Restate the entries below verbatim.

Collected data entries
◇ ◇ ◇
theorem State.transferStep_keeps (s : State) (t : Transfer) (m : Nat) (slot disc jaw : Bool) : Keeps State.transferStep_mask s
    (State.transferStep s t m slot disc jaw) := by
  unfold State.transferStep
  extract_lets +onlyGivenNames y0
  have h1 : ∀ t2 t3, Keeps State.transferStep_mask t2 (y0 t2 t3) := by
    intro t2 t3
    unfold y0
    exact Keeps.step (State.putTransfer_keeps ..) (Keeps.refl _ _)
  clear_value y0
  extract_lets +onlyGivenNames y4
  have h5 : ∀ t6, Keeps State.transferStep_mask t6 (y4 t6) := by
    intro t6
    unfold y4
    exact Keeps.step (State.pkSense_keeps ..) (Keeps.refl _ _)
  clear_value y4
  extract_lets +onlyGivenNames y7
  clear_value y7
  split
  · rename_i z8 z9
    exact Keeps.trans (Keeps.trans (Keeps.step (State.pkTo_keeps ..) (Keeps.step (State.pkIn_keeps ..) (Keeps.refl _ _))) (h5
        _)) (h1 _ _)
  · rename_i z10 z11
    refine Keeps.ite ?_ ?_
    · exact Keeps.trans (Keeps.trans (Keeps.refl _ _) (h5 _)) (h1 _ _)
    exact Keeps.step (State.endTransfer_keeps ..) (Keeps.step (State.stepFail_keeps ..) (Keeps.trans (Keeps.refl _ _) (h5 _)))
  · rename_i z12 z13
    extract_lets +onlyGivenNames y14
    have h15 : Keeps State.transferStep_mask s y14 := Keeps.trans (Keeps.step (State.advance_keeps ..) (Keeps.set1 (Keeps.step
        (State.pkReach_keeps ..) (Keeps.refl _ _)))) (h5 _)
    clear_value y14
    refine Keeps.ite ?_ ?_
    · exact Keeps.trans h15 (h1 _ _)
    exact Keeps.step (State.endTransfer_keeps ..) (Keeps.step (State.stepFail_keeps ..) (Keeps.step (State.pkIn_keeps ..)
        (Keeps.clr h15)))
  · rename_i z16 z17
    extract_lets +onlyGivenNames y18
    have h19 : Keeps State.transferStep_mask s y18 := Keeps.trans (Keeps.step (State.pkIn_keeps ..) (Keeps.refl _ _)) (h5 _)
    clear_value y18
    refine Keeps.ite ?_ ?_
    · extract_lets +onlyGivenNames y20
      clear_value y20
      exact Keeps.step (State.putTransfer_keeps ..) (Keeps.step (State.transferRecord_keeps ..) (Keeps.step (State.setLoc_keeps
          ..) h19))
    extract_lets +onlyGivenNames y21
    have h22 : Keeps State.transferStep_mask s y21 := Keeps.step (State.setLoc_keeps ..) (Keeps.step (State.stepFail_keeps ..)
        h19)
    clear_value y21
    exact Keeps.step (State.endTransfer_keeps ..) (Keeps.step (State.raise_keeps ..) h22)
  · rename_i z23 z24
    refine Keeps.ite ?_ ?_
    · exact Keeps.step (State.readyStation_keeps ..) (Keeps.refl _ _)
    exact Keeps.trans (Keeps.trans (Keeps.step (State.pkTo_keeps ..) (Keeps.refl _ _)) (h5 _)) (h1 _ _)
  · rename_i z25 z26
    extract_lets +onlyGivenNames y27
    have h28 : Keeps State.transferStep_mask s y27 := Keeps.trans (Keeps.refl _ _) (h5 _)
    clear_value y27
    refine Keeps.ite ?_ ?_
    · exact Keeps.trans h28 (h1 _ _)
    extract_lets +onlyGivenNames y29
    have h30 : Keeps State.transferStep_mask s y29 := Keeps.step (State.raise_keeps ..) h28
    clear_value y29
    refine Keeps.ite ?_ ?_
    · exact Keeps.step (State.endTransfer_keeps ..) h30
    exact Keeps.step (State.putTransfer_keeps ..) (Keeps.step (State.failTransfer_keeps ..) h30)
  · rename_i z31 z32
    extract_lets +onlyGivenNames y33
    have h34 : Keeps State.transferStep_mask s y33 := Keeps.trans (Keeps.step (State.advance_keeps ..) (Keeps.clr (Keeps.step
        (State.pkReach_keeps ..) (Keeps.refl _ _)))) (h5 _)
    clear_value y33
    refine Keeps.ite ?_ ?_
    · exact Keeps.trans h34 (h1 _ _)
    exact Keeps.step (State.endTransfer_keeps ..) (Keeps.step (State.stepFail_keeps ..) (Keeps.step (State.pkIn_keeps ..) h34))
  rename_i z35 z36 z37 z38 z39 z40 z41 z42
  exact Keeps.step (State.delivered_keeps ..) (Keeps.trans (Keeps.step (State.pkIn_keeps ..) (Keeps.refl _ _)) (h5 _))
◇ ◇ ◇
YOUR RESPONSE ▸
theorem State.transferStep_keeps (s : State) (t : Transfer) (m : Nat) (slot disc jaw : Bool) : Keeps State.transferStep_mask s
    (State.transferStep s t m slot disc jaw) := by
  unfold State.transferStep
  extract_lets +onlyGivenNames y0
  have h1 : ∀ t2 t3, Keeps State.transferStep_mask t2 (y0 t2 t3) := by
    intro t2 t3
    unfold y0
    exact Keeps.step (State.putTransfer_keeps ..) (Keeps.refl _ _)
  clear_value y0
  extract_lets +onlyGivenNames y4
  have h5 : ∀ t6, Keeps State.transferStep_mask t6 (y4 t6) := by
    intro t6
    unfold y4
    exact Keeps.step (State.pkSense_keeps ..) (Keeps.refl _ _)
  clear_value y4
  extract_lets +onlyGivenNames y7
  clear_value y7
  split
  · rename_i z8 z9
    exact Keeps.trans (Keeps.trans (Keeps.step (State.pkTo_keeps ..) (Keeps.step (State.pkIn_keeps ..) (Keeps.refl _ _))) (h5
        _)) (h1 _ _)
  · rename_i z10 z11
    refine Keeps.ite ?_ ?_
    · exact Keeps.trans (Keeps.trans (Keeps.refl _ _) (h5 _)) (h1 _ _)
    exact Keeps.step (State.endTransfer_keeps ..) (Keeps.step (State.stepFail_keeps ..) (Keeps.trans (Keeps.refl _ _) (h5 _)))
  · rename_i z12 z13
    extract_lets +onlyGivenNames y14
    have h15 : Keeps State.transferStep_mask s y14 := Keeps.trans (Keeps.step (State.advance_keeps ..) (Keeps.set1 (Keeps.step
        (State.pkReach_keeps ..) (Keeps.refl _ _)))) (h5 _)
    clear_value y14
    refine Keeps.ite ?_ ?_
    · exact Keeps.trans h15 (h1 _ _)
    exact Keeps.step (State.endTransfer_keeps ..) (Keeps.step (State.stepFail_keeps ..) (Keeps.step (State.pkIn_keeps ..)
        (Keeps.clr h15)))
  · rename_i z16 z17
    extract_lets +onlyGivenNames y18
    have h19 : Keeps State.transferStep_mask s y18 := Keeps.trans (Keeps.step (State.pkIn_keeps ..) (Keeps.refl _ _)) (h5 _)
    clear_value y18
    refine Keeps.ite ?_ ?_
    · extract_lets +onlyGivenNames y20
      clear_value y20
      exact Keeps.step (State.putTransfer_keeps ..) (Keeps.step (State.transferRecord_keeps ..) (Keeps.step (State.setLoc_keeps
          ..) h19))
    extract_lets +onlyGivenNames y21
    have h22 : Keeps State.transferStep_mask s y21 := Keeps.step (State.setLoc_keeps ..) (Keeps.step (State.stepFail_keeps ..)
        h19)
    clear_value y21
    exact Keeps.step (State.endTransfer_keeps ..) (Keeps.step (State.raise_keeps ..) h22)
  · rename_i z23 z24
    refine Keeps.ite ?_ ?_
    · exact Keeps.step (State.readyStation_keeps ..) (Keeps.refl _ _)
    exact Keeps.trans (Keeps.trans (Keeps.step (State.pkTo_keeps ..) (Keeps.refl _ _)) (h5 _)) (h1 _ _)
  · rename_i z25 z26
    extract_lets +onlyGivenNames y27
    have h28 : Keeps State.transferStep_mask s y27 := Keeps.trans (Keeps.refl _ _) (h5 _)
    clear_value y27
    refine Keeps.ite ?_ ?_
    · exact Keeps.trans h28 (h1 _ _)
    extract_lets +onlyGivenNames y29
    have h30 : Keeps State.transferStep_mask s y29 := Keeps.step (State.raise_keeps ..) h28
    clear_value y29
    refine Keeps.ite ?_ ?_
    · exact Keeps.step (State.endTransfer_keeps ..) h30
    exact Keeps.step (State.putTransfer_keeps ..) (Keeps.step (State.failTransfer_keeps ..) h30)
  · rename_i z31 z32
    extract_lets +onlyGivenNames y33
    have h34 : Keeps State.transferStep_mask s y33 := Keeps.trans (Keeps.step (State.advance_keeps ..) (Keeps.clr (Keeps.step
        (State.pkReach_keeps ..) (Keeps.refl _ _)))) (h5 _)
    clear_value y33
    refine Keeps.ite ?_ ?_
    · exact Keeps.trans h34 (h1 _ _)
    exact Keeps.step (State.endTransfer_keeps ..) (Keeps.step (State.stepFail_keeps ..) (Keeps.step (State.pkIn_keeps ..) h34))
  rename_i z35 z36 z37 z38 z39 z40 z41 z42
  exact Keeps.step (State.delivered_keeps ..) (Keeps.trans (Keeps.step (State.pkIn_keeps ..) (Keeps.refl _ _)) (h5 _))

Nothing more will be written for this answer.